"Twerk: Where a Yorkshireman goes as employment."
Lancastrians tend to add the "t" to the beginning of words and actually pronounce it whereas in Yorkshire the "t" is usually silent, depending on context, and used as a spacer or almost a pause before saying the body of the following word.
We pronounce work as wurk said quickly and with an extremely short almost silent "r", .
There is a long running soap on ITV over here that has been running since 1972, supposedly set in the heart of the Yorkshire dales and based around the farming community. All the characters are supposedly Yorkshire people however every single "Yorkshire" actor is from bloody Lancashire! Complete with a most definite Lancastrian twang when speaking their lines, which I suppose southern types think the two dialects are the same.

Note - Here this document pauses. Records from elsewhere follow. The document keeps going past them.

-- ==== Sys2Proof/Word.lean ====
section
/-! DEFINITION. The word types of the block and their plainest names. -/

namespace Sys2Proof

/-- A byte of the window, of a record or of a packet (00 R9). -/
abbrev Byte := BitVec 8

/-- A 32-bit register word (05 R108). -/
abbrev Word := BitVec 32

/-- The 64 bits of an IEEE 754 binary64 value, or of an 8-byte encoding (00 R10, 13 R359). -/
abbrev F64 := BitVec 64

/-- One bit as a number. -/
def b2n (b : Bool) : Nat := if b then 1 else 0

end Sys2Proof
end

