-- ==== Sys2Proof/Machine/Table.lean ====
section
/-! DEFINITION. Sparse tables in ONE canonical form: keys strictly rising, and no entry equal to what an
unlisted key reads as, so that equal tables are equal data. Every per-item piece of State and every
memory is such a table. -/

namespace Sys2Proof.Machine

/-- A sparse table from item numbers to values. -/
abbrev Tab (α : Type) := List (Nat × α)

/-- What item `k` holds; an unlisted item holds `d`. -/
def Tab.get {α : Type} (t : Tab α) (d : α) (k : Nat) : α :=
  match t with
  | [] => d
  | (j, v) :: r => if j = k then v else Tab.get r d k

/-- The table without item `k`. -/
def Tab.del {α : Type} (t : Tab α) (k : Nat) : Tab α :=
  match t with
  | [] => []
  | (j, v) :: r => if j = k then Tab.del r k else (j, v) :: Tab.del r k

/-- The table with item `k` listed as `v`. -/
def Tab.ins {α : Type} (t : Tab α) (k : Nat) (v : α) : Tab α :=
  match t with
  | [] => [(k, v)]
  | (j, w) :: r => if j = k then (k, v) :: r else if k < j then (k, v) :: (j, w) :: r else (j, w) :: Tab.ins r k v

/-- Writes `v` to item `k`; writing what an unlisted item holds removes the entry. -/
def Tab.set {α : Type} [DecidableEq α] (t : Tab α) (d : α) (k : Nat) (v : α) : Tab α :=
  if v = d then Tab.del t k else Tab.ins t k v

/-- Changes item `k` by `f`. -/
def Tab.upd {α : Type} [DecidableEq α] (t : Tab α) (d : α) (k : Nat) (f : α → α) : Tab α :=
  Tab.set t d k (f (Tab.get t d k))

/-- Changes every listed item by `f`. -/
def Tab.mapAll {α : Type} [DecidableEq α] (t : Tab α) (d : α) (f : Nat → α → α) : Tab α :=
  t.foldr (fun kv acc => Tab.set acc d kv.1 (f kv.1 kv.2)) []

/-- Changes the items of a list of numbers, in that order. -/
def Tab.updMany {α : Type} [DecidableEq α] (t : Tab α) (d : α) (ks : List Nat) (f : Nat → α → α) : Tab α :=
  ks.foldl (fun acc k => Tab.set acc d k (f k (Tab.get acc d k))) t

/-- The canonical form: keys strictly above `lo` and rising, no entry equal to `d`. -/
def Tab.wfFrom {α : Type} [DecidableEq α] (d : α) : Option Nat → Tab α → Bool
  | _, [] => true
  | lo, (j, v) :: r => (match lo with | none => true | some l => decide (l < j)) && decide (v ≠ d) && Tab.wfFrom d (some j) r

/-- The table is in canonical form. -/
def Tab.wf {α : Type} [DecidableEq α] (d : α) (t : Tab α) : Bool := Tab.wfFrom d none t

end Sys2Proof.Machine
end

Akin I suppose to Tommy lee Jones trying to emulate Danny De Vito's New York lingo.
As for dialects in general I find them fascinating and love hearing the speaking voices of the locals when visiting their home towns/counties.

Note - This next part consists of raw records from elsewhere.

-- ==== Sys2Proof/Machine/Health.lean ====
section
/-! DEFINITION. Drydown in-service test and health (18): the tests, their cycle, the health score, memory errors and
the fault log. -/

namespace Sys2Proof.Machine

def test (s : State) (t : Nat) : TestSt := Tab.get s.hl.tests TestSt.init t
def updTest (s : State) (t : Nat) (f : TestSt → TestSt) : State := { s with hl := { s.hl with tests := Tab.upd s.hl.tests TestSt.init t f } }

/-- Bit i of DIAG_HEALTH_EVENT (18 R540). -/
def hlEvent (s : State) (i : Nat) : State := { s with hl := { s.hl with event := bset s.hl.event i } }

/-- The items of the tests that have no memory to walk through (18 R526). -/
def testItems (s : State) (t : Nat) : List Nat :=
  if t = 0 then (List.range 64).filter (fun c => doFlag s c 2)
  else if t = 1 then (List.range 96).filter (fun c => (tpSource s 0x0201 c).isSome)
  else if t = 2 then (List.range 32).filter (fun c => (tpSource s 0x0202 c).isSome)
  else if t = 3 ∨ t = 12 then bitsSet (soUsed s) 8
  else if t = 8 then (List.range 32).filter (aoCfg s)
  else if t = 9 ∨ t = 10 then (if grouped s then [0, 1] else [])
  else if t = 11 then (List.range 64).filter (fun c => doFlag s c 1)
  else if t = 13 then
    ((recsOf s.cfg.run 0x0301).flatMap (fun r => (List.range 9).map (fun c => 9 * r.idx + c))) ++
      ((recsOf s.cfg.run 0x0303).flatMap (fun r => (List.range 5).map (fun c => 54 + 5 * r.idx + c)))
  else []

/-- Tests 4 to 7 walk through a memory in units: how many (18 R526, 01 R24, R27). -/
def testUnits (t : Nat) : Nat := if t = 4 then 786432 else if t = 5 then 16384 else if t = 6 then 134217728 else 567552

/-- The ends, in units of 256 bytes, of the items of test 7: banks A and B, configuration store, calibration store, boot record. -/
def storeEnds : List Nat := [262144, 524288, 565248, 567296, 567552]

/-- The number of items of a test (18 R526, R537). -/
def itemCount (s : State) (t : Nat) : Nat := if t = 4 ∨ t = 5 ∨ t = 6 then testUnits t else if t = 7 then 5 else (testItems s t).length

/-- Periods of the tests in T10 (18 R526); those of tests 1, 2 and 13 follow their generators and rotation. -/
def testPeriod (s : State) (t : Nat) : Nat :=
  if t = 0 ∨ t = 3 ∨ t = 8 ∨ t = 11 ∨ t = 12 then 6000000000
  else if t = 4 ∨ t = 5 ∨ t = 7 then 360000000000
  else if t = 6 then 60000000000
  else if t = 9 then 100000000
  else if t = 10 then 1000000000
  else if t = 1 ∨ t = 2 then ((List.range 8).map (tpPeriod s)).foldl min 100000000000
  else 200000000

/-- Modes of the hold class behind which a unit tests its outputs (17 R490, 18 R525). -/
def holdMode (m : Mode) : Bool := match m with | .safeHold => true | .service => true | .lockout => true | _ => false

/-- A test may run in the mode (18 R525). -/
def testAllowed (s : State) (t : Nat) : Bool :=
  match s.md.mode with
  | .reset => false
  | .boot => false
  | .checking => decide (t = 6)
  | .unconfigured => decide (4 ≤ t) && decide (t ≤ 7)
  | .configured => decide (4 ≤ t) && decide (t ≤ 7)
  | _ =>
    if t = 0 ∨ t = 3 then hasControl s
    else if t = 8 ∨ t = 11 ∨ t = 12 then gateShut s 0 && (s.gr.tracking || holdMode s.md.mode)
    else if t = 9 ∨ t = 10 then grouped s
    else decide (t < 14)

/-! ### Passes and verdicts -/

/-- A pass starts when it is due (18 R524). -/
def startPass (s : State) (t : Nat) : State :=
  let x := test s t
  if x.inPass ∨ s.fr.t10 < x.due then s
  else updTest s t (fun x => { x with inPass := true, pos := 0, passDue := x.due, passStart := s.fr.t10, passFirst := s.fr.frame, due := s.fr.t10 + testPeriod s t })

/-- When the pass that a test is in, or its next one, was or is due (18 R524). -/
def testDue (s : State) (t : Nat) : Nat := let x := test s t; if x.inPass then x.passDue else x.due

/-- A test waits to be served: it may run, and a pass stands or is due (18 R524, R525). -/
def testWaits (s : State) (t : Nat) : Bool := testAllowed s t && ((test s t).inPass || decide ((test s t).due ≤ s.fr.t10))

/-- Test `u` is served before test `t`: the earlier due time, of equal ones the lower number (18 R524). -/
def before (s : State) (u t : Nat) : Bool := decide (testDue s u < testDue s t) || (decide (testDue s u = testDue s t) && decide (u < t))

/-- A pass ends (18 R532, R537). -/
def endPass (s : State) (t : Nat) : State :=
  updTest s t (fun x => { x with
    inPass := false, passes := satInc32 x.passes, passFrame := s.fr.frame, cyclePass := x.cyclePass || decide (s.hl.cycleAt ≤ x.passStart)
    skipped := x.skipped.filter (fun i => !x.tested.contains i) })

/-- The verdict of a test for an item (18 R531, R537, R539). -/
def verdict (s : State) (t item : Nat) (ok : Bool) : State :=
  let s1 := updTest s t (fun x => { x with
    failed := if ok then x.failed.filter (fun i => decide (i ≠ item)) else if x.failed.contains item then x.failed else x.failed ++ [item]
    tested := if 4 ≤ t ∧ t ≤ 6 then x.tested else if x.tested.contains item then x.tested else x.tested ++ [item] })
  if ok then s1 else { s1 with hl := countFail s.fr.t10 s.fr.frame t item s1.hl }

/-- One unit of a memory walk: the item that its verdict concerns, none before the last unit of a store (18 R522, R526). -/
def unitItem (t pos : Nat) : Option Nat :=
  if t = 7 then storeEnds.findIdx? (fun e => decide (e = pos + 1)) else some pos

/-- The idle tail has room for a logic-side unit: the frame is committed, the point engine has caught up, and 0.4 us from
now end 2 us before the next tick (02 R47, 18 R522). -/
def tailFree (s : State) : Bool :=
  s.fr.commitDone && s.pt.queues.all (fun q => decide (s.fr.frame ≤ q.frame)) && decide (s.fr.t10 + 240 ≤ s.fr.next)

/-- One unit of test 4, 5, 6 or 7 (18 R522-R528). -/
def runUnit (s0 : State) (t : Nat) (ok : Bool) : State :=
  if !testAllowed s0 t then s0
  else
    let s := startPass s0 t
    let x := test s t
    if !x.inPass then s
    else
      let s1 := match unitItem t x.pos with
        | none => s
        | some i => verdict s t i ok
      let s2 := updTest s1 t (fun x => { x with pos := x.pos + 1, testedN := max x.testedN (x.pos + 1) })
      if x.pos + 1 < testUnits t then s2 else endPass s2 t

/-- A logic-side unit goes to the test among 4 and 7 that is due first (18 R524). -/
def unitServes (s : State) (t : Nat) : Bool := let u := if t = 4 then 7 else 4; !(testWaits s u && before s u t)

/-- DRYDOWN_UNIT: a unit of the SRAM march or of the flash and image CRC, in the idle tail (18 R522, R524). -/
def doDrydownUnit (s : State) (t : Nat) (ok : Bool) : State :=
  if (t = 4 ∨ t = 7) ∧ tailFree s = true ∧ unitServes s t = true then
    let s1 := runUnit s t ok
    if s1 = s then s else { s1 with hl := { s1.hl with units := s1.hl.units + 1 } }
  else s

def execDrydownUnit (test : Nat) (ok : Bool) (s : State) : Host.Outcome State Fault Refusal := done s (doDrydownUnit s test ok)

/-- SC_SRAM_MARCH_UNIT (18 R528). -/
def doScMarch (s : State) (ok : Bool) : State := runUnit s 5 ok

def execScSramMarchUnit (ok : Bool) (s : State) : Host.Outcome State Fault Refusal := done s (doScMarch s ok)

/-- DRAM_SCRUB_BURST (18 R523): a burst read, corrected and written back. -/
def doScrub (s : State) : State :=
  let s1 := runUnit s 6 true
  if (test s1 6).inPass ∨ (test s1 6).pos = (test s 6).pos then s1 else { s1 with hl := { s1.hl with scrubs := s1.hl.scrubs + 1 } }

def execDramScrubBurst (s : State) : Host.Outcome State Fault Refusal := done s (doScrub s)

People talk of say a "Scouse" or a "Birmingham" accent when in reality the Midlands or Black country, for example, has quite a few dialects each subtlety different and I for one can detect at least three variations of dialect in the Liverpool voice.
In my part of the world the county is split into the four points of the compass, Ie N. Yorks, E. Yorks etc whereas some of us old dinosaurs still refer to the county being split into thirds or "Ridings" as per the old Norse designation (N-E_W no South), my back yard being the West Riding.

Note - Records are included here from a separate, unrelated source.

/-- The modes whose first entry after BOOT confirms a trial bank (03 R77). -/
def confirms (m : Mode) : Bool :=
  match m with
  | .active => true | .standby => true | .unconfigured => true | .configured => true | .lockout => true | _ => false

/-- The modes at whose entry subscriptions end (06 R148). -/
def endsSubs (m : Mode) : Bool := decide (m = .checking) || decide (m = .unconfigured) || decide (m = .configured)

/-- The running bank is confirmed at the first entry into a confirming mode (03 R77). -/
def confirmTrial (s : State) : State :=
  if s.md.confirmed then s
  else { s with
    md := { s.md with confirmed := true }
    mram := if s.mram.bank = s.md.bank then { s.mram with trial := false } else s.mram }

/-- Commands of kind C or L that the new mode forbids complete with WRONG_MODE, but for the one that made the change
(06 R143). -/
def abortCmds (keep : Option Op) (s : State) : State :=
  (s.cm.cmds.filter (fun c =>
    (decide (c.op.kind = .c) || decide (c.op.kind = .l)) && decide (keep ≠ some c.op) && !permits c.op s.md.mode s.md.recovery)).foldl
    (fun s c => complete s c wrongMode) s

/-- A check of PROG_STAGE ends with the mode that runs it: the staging area becomes IDLE (04 R573). -/
def dropProgCheck (s : State) : State :=
  if s.cfg.running && decide (s.cfg.cur = .progStage) then
    { s with cfg := { s.cfg with running := false, cur := .none, done := none, stg := 0, bytes := [] } }
  else s

/-- What a mode change records (03 R65, R82-R84, 17 R516); when CHECKING is left, every SC bit is 0 and every receive message in
FAULT (16 R451, R466). -/
def recordMode (s : State) (new : Mode) (cause : Nat) : State :=
  let st := bset s.md.status 0
  let s1 := { s with
    md := { s.md with
      strapHold := decide (new = .safeHold) && (decide (s.md.mode = .unconfigured) || decide (s.md.mode = .configured))
      mode := new, prev := s.md.mode, frame := s.fr.frame, cause := if causeMode new then cause else s.md.cause
      status := if new = .safeHold then bset st 1 else if new = .lockout then bset st 2 else st }
    sf := if s.md.mode = .checking then { s.sf with bits := 0, msgs := [], msgsAt := [] } else s.sf
    cfg := { s.cfg with staged := if s.md.mode = .standby ∧ new = .handover then s.cfg.staged else none } }
  if causeMode new then pushLog s1 (0x0100 + cause) 0xFFFF 0 else s1

/-- The module enters a mode other than RESET and BOOT at a tick (03 R60, R61), by the command `keep` or by none. -/
def setMode (s : State) (new : Mode) (cause : Nat) (keep : Option Op) : State :=
  let old := s.md.mode
  let s1 := recordMode s new cause
  let s2 := if confirms new then confirmTrial s1 else s1
  let s3 := if old = .standby then dropProgCheck s2 else s2
  let s4 := abortCmds keep s3
  let s5 := if s4.gr.reqFrame.isSome && (cmdOf s4 .handoverRequest).isNone then dropTarget s4 else s4
  let s6 := if endsSubs new then endSubs (finishAcks true s5) else s5
  let s7 := if new = .checking then { s6 with pt := { s6.pt with queues := [], acks := [] } } else s6
  let s8 := if old = .configured ∧ new ≠ .checking ∧ s7.cfg.stg = 2 then setStaging s7 0 [] else s7
  abandonTests true (injStopAll s8)

/-! ### The enable check (04 R93-R102) -/

/-- CHECKING begins with an image (04 R93, 03 R66, R78). -/
def startCheck (s : State) (o : Origin) (img : List Byte) (cold hold : Bool) (keep : Option Op) : State :=
  let s1 := setMode s .checking 0 keep
  { s1 with
    md := { s1.md with fromHold := hold }
    cfg := { s1.cfg with running := true, cur := o, img := img, cold := cold, done := none } }

/-- Begins to write the configuration store: the marker is cleared and the image written; the next tick sets the marker again
(04 R100). -/
def beginStore (s : State) (img : List Byte) : State :=
  { s with cfg := { s.cfg with storing := true }, mram := { s.mram with enabled := false, image := img } }

/-- What stage 9 of an ended check has loaded: nothing where it refused with 0x080A or found SC's copy different (04 R98). -/
def stageNine (s : State) (c : CheckIn) (r : CheckRes) : State :=
  if r.reason = 0 ∨ r.stage = 10 then loadSafety (imgRecs s.cfg.img) true s
  else if r.reason = 0x080B then (if c.scDiff then { s with sf := { s.sf with agreed := false } } else loadSafety (imgRecs s.cfg.img) false s)
  else s

/-- CHECK_COMPLETE (04 R94, R98-R101): the stages on the frozen image, with what stage 9 loads; a passed ENABLE clears the marker of the store and
writes the image, and the marker is set again by the next tick, at which the result takes effect. -/
def doCheckComplete (s : State) (c : CheckIn) : State :=
  if !s.cfg.running || s.cfg.done.isSome then s
  else
    let prog := decide (s.cfg.cur = .progStage)
    let r := runCheck prog s c s.cfg.img
    let s0 := if prog then s else stageNine s c r
    let s1 := { s0 with cfg := { s0.cfg with done := some r } }
    if r.reason = 0 ∧ s.cfg.cur = .enable then beginStore s1 s.cfg.img else s1

/-- The marker of the store is set again (04 R100). -/
def finishStore (s : State) : State :=
  if s.cfg.storing then { s with cfg := { s.cfg with storing := false }, mram := { s.mram with enabled := true } } else s

def execCheckComplete (c : CheckIn) (s : State) : Host.Outcome State Fault Refusal := done s (doCheckComplete s c)

/-- The kind that SYS START and START_KIND show after a check (03 R84, 13 R362). -/
def kindAfter (s : State) : Nat :=
  match s.cfg.cur with
  | .restart => if s.cfg.cold then 5 else 4
  | .safeHoldLeave => 4
  | _ => s.md.startKind

/-- The registers of the latest check, the budget figures and the kind of the start (04 R105, 02 R57, 03 R78, R84). -/
def noteCheck (s : State) (r : CheckRes) : State :=
  let valid := decide (r.reason = 0) && decide (s.cfg.cur ≠ .progStage)
  let s1 := { s with md := { s.md with startKind := kindAfter s }, cfg := { s.cfg with last := r, origin := s.cfg.cur, frame := s.fr.frame, running := false, done := none } }
  setStatus { s1 with fr := { s1.fr with budgetW := r.w, budgetL := r.lim } } 10 valid

/-- The frame takes the settings of a FRAME record; the next tick falls one new frame period after this one (02 R48). -/
def frameSettings (s : State) : State :=
  let b := cfgBody s 0x0101 0
  { s with fr := { s.fr with
      fUs := u32 b 0, next := s.fr.tick + 100 * u32 b 0, commit := u16 b 4, out := u16 b 6, ovrLimit := u8 b 8, syncIn := u8 b 9, syncOut := u8 b 10
      syncFall := decide (u8 b 11 = 1), missLimit := u16 b 12, syncOff := i32 b 16, mark := u32 b 20 } }

/-- The settings without an enabled configuration (02 R571). -/
def frameDefaults (s : State) : State :=
  { s with fr := { s.fr with
      fUs := 1000, next := s.fr.tick + 100000, commit := 800, out := 1000, ovrLimit := 3, syncIn := 0, syncOut := 0, missLimit := 3, syncOff := 0
      syncFall := false, mark := 0 } }

/-- Both journal buffers are invalid after a COLD restart or a COLD power-up (03 R78). -/
def dropJournals (s : State) : State :=
  { s with mram := { s.mram with jA := { s.mram.jA with valid := false }, jB := { s.mram.jB with valid := false } } }

/-- A program restores its retained items (03 R78, R79, 13 R377): after an ENABLE where the newest buffer carries its
PROGRAM_ID, after an autostart where the power-up is WARM, after a restart where it is WARM. -/
def restores (s : State) : Bool :=
  let m := s.mram
  let j := if newestB m then m.jB else m.jA
  match s.cfg.cur with
  | .enable => j.valid && decide (j.programId = imgProgramId s.cfg.img)
  | _ => !s.cfg.cold

/-- Every part starts with the configuration that has passed, at the tick at which the module leaves CHECKING (03 R78, 04
R100, 02 R48, 07 R173, 08 R176, 10 R242, 11 R285, 13 R377, 14 R410, 15 R419, 16 R472, 17 R488). -/
def startConfig (s0 : State) : State :=
  let old := s0.cfg.started
  let was := grouped s0
  let cold := s0.cfg.cold
  let kind := kindAfter s0
  let restore := restores s0
  let s := { s0 with
    cfg := { s0.cfg with run := imgRecs s0.cfg.img, started := imgRecs s0.cfg.img, ids := imgIds s0.cfg.img }
    cm := { s0.cm with forces := [] }
    fr := { s0.fr with page := Page.init } }
  let s1 := applyHecRecords (frameSettings s)
  let s2 := storeModes (startDio old s1)
  let s3 := (List.range 8).foldl (startPf old (!cold)) s2
  let s4 := startProgram restore kind (startEngine cold (if cold then dropJournals s3 else s3))
  let s5 := startSafety (startBus (startPoints cold old s4))
  let s6 := if s0.cfg.cur = .enable then
      { s5 with dio := { s5.dio with ch := Tab.mapAll s5.dio.ch DoCh.init (fun _ d => { d with last := 0 }) } } else s5
  startGroup was s6

/-- The answer of ENABLE and PROG_STAGE (04 R93, R102, 06 R151). -/
def checkAnswer (img : List Byte) (r : CheckRes) : Answer :=
  { status := if r.reason = 0 then 0 else 0x30, detail := r.reason, data := checkData r (imgConfigId img) (imgCrc img) }

/-- The command of an opcode completes, if one is in progress. -/
def endCmd (s : State) (op : Op) (a : Answer) : State := match cmdOf s op with | none => s | some c => complete s c a

/-- The mode that follows a passed check (03 R60). -/
def modeAfter (s : State) : Mode := if s.mram.lockout then .lockout else if grouped s then .standby else .active

/-- A check has passed: the module leaves CHECKING (03 R60, R80). -/
def checkPassed (s : State) (r : CheckRes) : State :=
  let o := s.cfg.cur
  let img := s.cfg.img
  let s1 := startConfig (noteCheck s r)
  let s2 := if o = .enable then setStaging s1 0 [] else s1
  let s3 := setMode s2 (modeAfter s2) 0x21 (if o = .enable then some .enable else if o = .restart then some .restart else none)
  if o = .enable then endCmd s3 .enable (checkAnswer img r) else if o = .restart then endCmd s3 .restart (okA []) else s3

/-- A check has been refused (03 R60, 04 R573). -/
def checkRefused (s : State) (r : CheckRes) : State :=
  let o := s.cfg.cur
  let img := s.cfg.img
  let s1 := noteCheck s r
  match o with
  | .enable => endCmd (setMode s1 .configured 0 (some .enable)) .enable (checkAnswer img r)
  | .autostart =>
    let s2 := setMode (setStaging s1 2 img) .configured 0 none
    { s2 with md := { s2.md with status := bset s2.md.status 5 } }
  | .restart => endCmd (setMode s1 .safeHold 0x09 (some .restart)) .restart (okA [])
  | _ => setMode s1 .safeHold 0x09 none

/-- The enabled configuration is the image of a passed ENABLE, though the module leaves CHECKING by a fault (03 R59). -/
def takeEnabled (s : State) : State := { s with cfg := { s.cfg with run := imgRecs s.cfg.img, ids := imgIds s.cfg.img } }

/-- A fault takes the module out of CHECKING (03 R60, 04 R105): a check that has ended keeps its result, one that has not is
abandoned; RESTART completes with the tick. -/
def abandonCheck (s : State) (new : Mode) (cause : Nat) : State :=
  if s.cfg.running && decide (s.cfg.cur ≠ .progStage) then
    let o := s.cfg.cur
    let s1 := match s.cfg.done with
      | none => { s with cfg := { s.cfg with running := false } }
      | some r => if r.reason = 0 ∧ o = .enable then takeEnabled (noteCheck s r) else noteCheck s r
    let s2 := setMode (if o = .enable then setStaging s1 0 [] else s1) new cause none
    if o = .restart then endCmd s2 .restart (okA []) else s2
  else setMode s new cause none

/-- A check of PROG_STAGE ends at the tick (06 R151, 17 R516): a passed image is the staged program. -/
def tickProgCheck (s : State) : State :=
  match s.cfg.done with
  | none => s
  | some r =>
    if s.cfg.cur = .progStage then
      let img := s.cfg.img
      let s1 := setStaging (noteCheck s r) 0 []
      let s2 := { s1 with cfg := { s1.cfg with staged := if r.reason = 0 then some img else none } }
      endCmd s2 .progStage (checkAnswer img r)
    else s

/-! ### Mode commands at a tick (03 R60, 06 R147) -/

/-- DISABLE removes the enabled configuration (03 R59, 02 R57, R571, 17 R513, R516). -/
def dropConfig (s : State) : State :=
  let s := injStopAll s
  let s1 := { s with
    mram := { s.mram with enabled := false }
    cfg := { s.cfg with run := [], ids := (0, 0, 0), staged := none }
    gr := { s.gr with capped := false } }
  ownTime (setStatus (frameDefaults (dropSafety s1)) 10 false)
where
  /-- Without a configuration no safety image is loaded (16 R472). -/
  dropSafety (s : State) : State :=
    { s with sf := { s.sf with
        agreed := false, lsc := 0, lat := 0, latLive := 0, high := 0, low := 0, swHigh := 0, swLow := 0, demand := false, degFrom := none, msgs := [], msgsAt := [], lost := 0
        disc := 0, discSince := [], edmSc := [], edmAt := [] } }

/-- HANDOVER_REQUEST at tick j (17 R514): the target is tested again and announced. -/
def handoverStart (s : State) (c : Cmd) : State :=
  let prog := decide (p8 c.par 9 = 1)
  let t := handoverTarget s (p8 c.par 8) prog
  if t.1 ≠ 0 then complete s c (refusedGroup t.1)
  else
    let s1 := replaceCmd s c { c with ph := .long }
    { s1 with gr := { s1.gr with target := some (t.2, prog), reqFrame := some s1.fr.frame } }

/-- A mode command takes effect at its tick (03 R60, R63): checked against the mode before the tick, which permits it. -/
def modeCommand (s : State) (c : Cmd) : State :=
  let m := s.md.mode
  let fin := fun (s : State) => complete s c (okA [])
  match c.op with
  | .cfgOpen => fin (if m = .configured then setMode s .unconfigured 0 (some c.op) else s)
  | .cfgClose =>
    let img := s.cfg.bytes
    complete (setMode (setStaging s 2 img) .configured 0 (some c.op)) c (okA (checkData CheckRes.none_ (imgConfigId img) (imgCrc img)))
  | .enable => replaceCmd (startCheck s .enable s.cfg.bytes false false (some .enable)) c { c with ph := .long }
  | .disable =>
    let s1 := dropConfig s
    fin (if m = .standby ∨ m = .safeHold then setMode s1 .unconfigured 0 (some c.op) else s1)
  | .restart =>
    let s1 := { s with gr := { s.gr with capped := false } }
    replaceCmd (startCheck s1 .restart s1.mram.image (decide (p8 c.par 8 = 1)) true (some .restart)) c { c with ph := .long }
  | .safeHoldEnter => fin (setMode s .safeHold 0x01 (some c.op))
  | .safeHoldLeave =>
    fin (if s.mram.enabled then startCheck s .safeHoldLeave s.mram.image false true (some c.op) else setMode s .unconfigured 0 (some c.op))
  | .serviceEnter =>
    if s.sf.demand then complete s c refusedSafety
    else fin (setMode { s with md := { s.md with alarmCh := decide (p8 c.par 8 = 1) } } .service 0 (some c.op))
  | .serviceLeave =>
    let s1 := clearOutForces s
    fin (if s1.mram.enabled then setMode s1 .safeHold 0x0C (some c.op) else setMode s1 .unconfigured 0 (some c.op))
  | .safetyReset =>
    if resetAllowed s m then
      let s1 := safetyReset s m
      fin (if m = .lockout then setMode s1 .safeHold 0x0B (some c.op) else s1)
    else complete s c refusedSafety
  | .handoverRequest => handoverStart s c
  | _ => s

The change in the manner of speech is very different in each of these thirds and some of those who live a ten minute drive of my home may as well be speaking Dutch!
My late mother had family who lived around Swaledale in the North Riding and their way of communicating bordered on incomprehensible.
An example being the counting system some older types used when counting sheep, 1 to 10 being...
1 Yan
2 Tan
3 Tether
4 Mether
5 Pip
6 Azer
7 Sezar
8 Akker
9 Conter
10 Dick
All but dead now but music to my ears at least.
All joking aside the south's view of us "OOP north" what ever the hell that's supposed to sound like does get a bit wearing after a time and is largely class based whereas my perception of your country is that how you speak doesn't define an individual in quite the same way as over here, apologies if I'm in error on that count.
A quick example being actors from a certain era who were forced to drop their regional twang if they wanted to work, actors such as Patrick Stewart whose dulcet tones are usually put forward as being the epitome of the upper class English gent when in reality and before the drama school knocked it out of him spoke a broader West Riding dialect than my own.
James Mason being another such from the same Riding and Ian McKellen although Lancashire in his case.
One curious result of all this was when these said actors were put into a regional production of some sort and chosen for the part because of their birthplace couldn't do it to save their lives having had all the dialect knocked out of them by the likes of RADA!
Somehow I cannot imagine the average American actor complying with such a request if desiring of work, not that such a request would made in the first place I would think.